Indeed, following the March 15 flights, the Supreme Court held — not just once, but twice — that such hurried removals violate the Fifth Amendment’s Due Process Clause. [citation] All nine Justices agreed that due process requires providing potential deportees notice “that they are subject to removal under the Act,” which must be done “within a reasonable time and in such a manner as will allow them to actually seek habeas relief” before being removed. [citation] The reason should be self-evident: the “due process of law” exists so that no “person” within our borders — regardless of citizenship — is deprived of his “liberty” on insufficient evidence or a spurious charge. [citation] In our nation — unlike the one into which K. awakes — the Government’s mere promise that there has been no mistake does not suffice. Any government confident of the legal or evidentiary basis for its actions has nothing to fear from that requirement. It is, after all, “central to our system of ordered liberty.” [citation]

In light of those Supreme Court holdings, this Court ultimately agrees with the CECOT Plaintiffs that they are likely to succeed on the merits of their due-process claim. Defendants plainly deprived these individuals of their right to seek habeas relief before their summary removal from the United States — a right that need not itself be vindicated through a habeas petition.

[….]

Because the other preliminary-injunction factors also support the CECOT Plaintiffs, the Court concludes that their Class is entitled to preliminary relief. In short, the Government must facilitate the Class’s ability to seek habeas relief to contest their removal under the Act. Exactly what such facilitation must entail will be determined in future proceedings. Although the Court is mindful that such a remedy may implicate sensitive diplomatic or national-security concerns within the exclusive province of the Executive Branch, it also has a constitutional duty to provide a remedy that will “make good the wrong done.” [citation]

Many of the Venezuelans deported using Donald Trump’s invocation of the Alien Enemies Act of 1798 have turned out to have no criminal record and no association with a gang of any kind, contradicting the government’s assertions.

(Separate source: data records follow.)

-- ==== Sys2Proof/Machine/Flags.lean ====
section
/-! DEFINITION. The computations of the data-processing instructions and of the conditions: results and flags
(spec/40_data_processing.md R121 to R125, R144 to R151; spec/45_branch.md R206). -/

namespace Sys2Proof.Machine

/-- The four arithmetic flags an S instruction writes (R20). -/
structure AluFlags where
  z : Bool
  c : Bool
  o : Bool
  n : Bool
  deriving DecidableEq, Repr

/-- A result with the flags it gives. -/
structure AluOut where
  result : Word
  flags : AluFlags
  deriving DecidableEq, Repr

/-- Z of a result (R121). -/
def zeroFlag (r : Word) : Bool := decide (r = 0#16)

/-- N of a result (R121). -/
def negativeFlag (r : Word) : Bool := r.getLsbD 15

/-- Whether an exact signed result leaves the 16-bit range (R122, R123). -/
def overflows (x : Int) : Bool := decide (x < -32768) || decide (32767 < x)

/-- An addition with carry input (R122). -/
def addOut (a b : Word) (cin : Bool) : AluOut :=
  let sum := a.toNat + b.toNat + bitNat cin
  let result : Word := BitVec.ofNat 16 sum
  { result
    flags :=
      { z := zeroFlag result
        c := decide (65536 ≤ sum)
        o := overflows (a.toInt + b.toInt + bitNat cin)
        n := negativeFlag result } }

/-- The borrow that a carry input stands for (R123). -/
def borrowIn (sense : SubCarry) (cin : Bool) : Bool :=
  match sense with
  | .borrow => cin
  | .notBorrow => !cin

/-- The carry flag that a borrow gives (R123). -/
def carryOfBorrow (sense : SubCarry) (borrow : Bool) : Bool :=
  match sense with
  | .borrow => borrow
  | .notBorrow => !borrow

/-- A subtraction with borrow input (R123). -/
def subOut (sense : SubCarry) (a b : Word) (bin : Bool) : AluOut :=
  let diff : Int := a.toNat - b.toNat - bitNat bin
  let result : Word := BitVec.ofInt 16 diff
  { result
    flags :=
      { z := zeroFlag result
        c := carryOfBorrow sense (decide (diff < 0))
        o := overflows (a.toInt - b.toInt - bitNat bin)
        n := negativeFlag result } }

/-- A logical result: C and O keep their values (R124). -/
def logicOut (old : AluFlags) (r : Word) : AluOut :=
  { result := r, flags := { old with z := zeroFlag r, n := negativeFlag r } }

/-- The result of a shift of `a` with the old carry `c` (R144 to R151). -/
def shiftResult (t : ShiftType) (a : Word) (c : Bool) : Word :=
  match t with
  | .swp => swapBytes a
  | .asr => a.extractLsb' 15 1 ++ a.extractLsb' 1 15
  | .rol => a.extractLsb' 0 15 ++ a.extractLsb' 15 1
  | .ror => a.extractLsb' 0 1 ++ a.extractLsb' 1 15
  | .lsl => a.extractLsb' 0 15 ++ 0#1
  | .lsr => 0#1 ++ a.extractLsb' 1 15
  | .rlc => a.extractLsb' 0 15 ++ BitVec.ofBool c
  | .rrc => BitVec.ofBool c ++ a.extractLsb' 1 15

/-- The bit of `a` that a shift puts into C (R144 to R151). -/
def shiftCarry (t : ShiftType) (a : Word) : Bool :=
  match t with
  | .swp | .rol | .lsl | .rlc => a.getLsbD 15
  | .asr | .ror | .lsr | .rrc => a.getLsbD 0

/-- A shift with its flags (R125). -/
def shiftOut (t : ShiftType) (a : Word) (c : Bool) : AluOut :=
  let result := shiftResult t a c
  { result
    flags :=
      { z := zeroFlag result
        c := shiftCarry t a
        o := a.getLsbD 15 ^^ result.getLsbD 15
        n := negativeFlag result } }

/-- The truth of a condition on flags Z, C, O, N, T (R206). -/
def condHolds (k : Cond) (z c o n t : Bool) : Bool :=
  match k with
  | .eq => z
  | .ne => !z
  | .cs => c
  | .cc => !c
  | .mi => n
  | .pl => !n
  | .os => o
  | .oc => !o
  | .hi => c && !z
  | .ls => !c || z
  | .ge => n == o
  | .lt => n != o
  | .gt => !z && (n == o)
  | .le => z || (n != o)
  | .ts => t
  | .al => true

end Sys2Proof.Machine
end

The Supreme Court has stepped into the issues arising from Trump’s mass deportations using that law. SCOTUS decided he can use the wartime law for deportations, but the targeted immigrants must be allowed a chance to pursue a court challenge to their remove. The court temporarily barred deportation of another set of Venezuelans at a detention center in Texas. The court ruled that immigrants detained in Texas under wartime law must be granted “sufficient time and information to reasonably be able to” contact lawyers and file challenges to their deportation.

Boasberg is also in the midst of determining whether to hold federal officials in contempt of court for their violation of his orders to bring back the  15 March deportation flights instead of continuing them to El Salvador.